Today I’ve been grumpily following the Same-Sex Marriage Bill debate, contemplating my thesis corrections and pouring acetic acid into my sore ear so I have to admit, I’m not in the best of moods. And then I saw that the Times Higher Education decided to encourage academics to share their stories of their worst students on twitter. Aside from the obvious problems about professionalism and ethics, I don’t like the sneering.
You see, I was someone’s worst student.
Not in university – I’d mostly sorted myself out by then – but in sixth-form. I was doing an A-level in something I’d previously been good at and for which I was in the top set at GCSE, but at A-level my grades plummeted from As to Es. I couldn’t understand the material – I tried so hard and it constantly defeated me. I tried reading around the subject; I tried talking myself through it; I tried just knuckling down and memorising it. It slipped away from me, no matter what I tried or how hard I tried. It’s a horrible feeling to be so utterly powerless – to feel like your intellect has abandoned you, that whatever you try you’re going to fail, that you are stupid and worthless and wasting everyone’s time. It felt like being dropped into a world where the rules were opaque and all-powerful and I was constantly one crucial step behind. Every lesson was an ordeal, something to just survive for the next two hours and, eventually, to resent.
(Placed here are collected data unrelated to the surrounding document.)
-- ==== Sys2Proof/Machine/Ops.lean ====
section
/-! DEFINITION. The named operations every family uses: register words and fields, event counters, messages sent, free values, ports and cores by number, interrupt sources (R294 to R301), MSI-X and INTx (R251, R252), and the recording of an error in a page header (R403). -/

namespace Sys2Proof.Machine

/-- The outcome of a command. -/
abbrev Result := Host.Outcome State Fault Refusal

/-- The outcome of a command whose effect is the state t. -/
def done (t : State) : Result := .next t

/-! ### Register words -/

/-- The live value of a register word as a number. -/
def State.word (s : State) (page off : Nat) : Nat :=
  (sget (resetWord s.order (4096 * page + off)) s.reg.live (4096 * page + off)).toNat

/-- Set the live value of a register word. -/
def State.setWord (s : State) (page off v : Nat) : State :=
  let key := 4096 * page + off
  { s with reg := { s.reg with live := sset (resetWord s.order key) s.reg.live key (BitVec.ofNat 32 v) } }

/-- Bits [lo + w - 1 : lo] of a register word. -/
def State.field (s : State) (page off lo w : Nat) : Nat := bits (s.word page off) lo w

/-- Set bits [lo + w - 1 : lo] of a register word. -/
def State.setField (s : State) (page off lo w v : Nat) : State :=
  s.setWord page off (setBits (s.word page off) lo w v)

/-- A 64-bit register (R404). -/
def State.word64 (s : State) (page off : Nat) : Nat := s.word page off + 2 ^ 32 * s.word page (off + 4)

/-- Set a 64-bit register. -/
def State.setWord64 (s : State) (page off v : Nat) : State :=
  (s.setWord page off (v % 2 ^ 32)).setWord page (off + 4) (v / 2 ^ 32 % 2 ^ 32)

/-- Count n events on event counter i of a page, unless CNT_FREEZE holds it; a counter wraps at 2^32 (R402). -/
def State.count (s : State) (page i : Nat) (n : Nat := 1) : State :=
  if s.field page 0x008 0 1 = 1 ∨ n = 0 then s else s.setWord page (0x028 + 4 * i) (s.word page (0x028 + 4 * i) + n)

/-- Add n to a 64-bit count held in a register (R404). -/
def State.add64 (s : State) (page off n : Nat) : State := s.setWord64 page off ((s.word64 page off + n) % 2 ^ 64)

/-! ### Messages, free values, time -/

/-- Send a message on a link. -/
def State.emit (s : State) (o : Out) : State := { s with out := s.out ++ [o] }

/-- The next free value's number; the counter advances. -/
def State.draw (s : State) : Nat × State := (s.freeCtr, { s with freeCtr := s.freeCtr + 1 })

/-- Time passes to the moment at which something falls due: a command that is due at a moment says that the moment has come (log entry 3). -/
def State.until (s : State) (due : Nat) : State := { s with now := max s.now due }

/-- One microsecond, one millisecond and one second in nanoseconds. -/
def us : Nat := 1000
def ms : Nat := 1000000
def sec : Nat := 1000000000

/-- The 1 GiB, 16 KiB tile, 4 KiB cask and 64-byte line. -/
def gib : Nat := 2 ^ 30
def tileBytes : Nat := 16384
def caskBytes : Nat := 4096
def lineBytes : Nat := 64

/-! ### Ports and cores by number -/

/-- The state of port p. -/
def State.port (s : State) (p : Port) : PortState := s.ports[p]

/-- Change the state of port p. -/
def State.modPort (s : State) (p : Port) (f : PortState → PortState) : State :=
  { s with ports := s.ports.set p (f s.ports[p]) }

/-- The port of a number below 6. -/
def portOf (n : Nat) : Option Port := if h : n < 6 then some ⟨n, h⟩ else none

/-- All six ports. -/
def allPorts : List Port := [0, 1, 2, 3, 4, 5]

/-- The page of port p (R410). -/
def prtPage (p : Port) : Nat := 8 + p.val

/-- The physical core of a number below 18. -/
def State.core (s : State) (c : Nat) : Core := if h : c < 18 then s.cores[c] else default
Naturally, the teacher and I loathed each other. He’d taught me when I was actually good at this stuff and in retrospect, probably couldn’t understand why I was suddenly so appallingly bad at it. If I was in his position and a student had suddenly gone from being one of the best in the class to the very worst, I would have sought help for this student. He didn’t. Instead he alternately ignored me – it was a very results-focused school and I was clearly not going contribute to his clutch of As – and bullied me. Because I was 17 and a bit of a twat, I made it quietly clear that I resented him every bit as he resented me. One day I snapped and told him that I wished I could drop this subject (I was very polite in my twattishness!). The next day, my Head of Year pulled me into her office and berated me for hurting his feelings.
I threw up every morning before school from the sheer anxiety of once more stepping into that classroom and once more, being utterly, helplessly adrift.
I have never, ever forgotten that feeling of being so totally lost. Not when I found a subject I loved, not when I got a First for my BA, not when I graduated from my masters, not when my examiners shook my hand after my viva, and especially not when teaching.
I’ve taught students who were uninterested, resentful and hungover – it’s one of the problems of teaching a compulsory Language module when most of the students would rather be doing Literature. I’ve occasionally got frustrated when marking. I know I don’t have much experience, but I hope I never get worn down by it. I hope I create an atmosphere in my seminars where students can make mistakes, test ideas that might not work or admit that they don’t understand something. I hope I can be sensitive to the students who struggle, and I hope I know when I’m out of my depth. I hope I never belittle or sneer at students – not when they frustrate me, not when they apparently don’t try, not when they appear to be hopelessly bad at something. I hope I am respectful and compassionate to the ones who resent me. I hope I am patient when it matters.
As an academic, we tend to be working in an area we love and that we’re good at. We’ve probably never been crushingly bad at something we now teach. Given the kind of grades we’re expected to get to enter a degree programme, then a Masters, then a PhD, we may never have been crushingly bad at any academic subject. I, with my E in that A-level, somehow sneaked in. I’m not proud of that grade, but the harsh lessons I learnt in that classroom have shaped my teaching forever.
Other posts:
Caroline Magennis: On Teaching
Kirsty Rolfe: Talking teaching on Twitter (and talking nicely to students)
Thank you so much for this post. I was unaware of the “My Worst Student” article until I noticed some chatter on Twitter, but I am made consistently uncomfortable by the various websites and even print publications which delight in recounting student errors. I too have failed things. Although, unlike you, I am fortunate not to have struggled for an entire year — my failures coming as one-off epic disasters at random, though regular intervals. Maybe I’m just not as smart as many of my colleagues, but I remember what it was like to need a safe space in which to try, and fail. As a result, I absolutely refuse to mock my students. Instead, I encourage them to screw up, because that’s how you learn. And you aren’t going to improve if you don’t actually confront the things which are giving you trouble. You might have been cranky already, but I don’t think you’re off-base, and I am sincerely glad that you wrote this!
It was actually for two years – I desperately wanted to leave but couldn’t. The response to this post has been really interesting; I wonder how many of us have experienced academic failures that we can’t talk about and are quietly convinced we’re not as smart as our colleagues as a result.
I totally agree. I think it’s also important to remember that failure can take a variety of forms, and that we might not necessary recognise “trying and failing” when we see it. The teacher in question had a pithy saying along the lines of “the only ones who don’t fail are the ones who don’t try”. I can only assume that to him, my panicked, miserable flailings were unrecognisable as trying, and that to him, failure was getting a B in a test.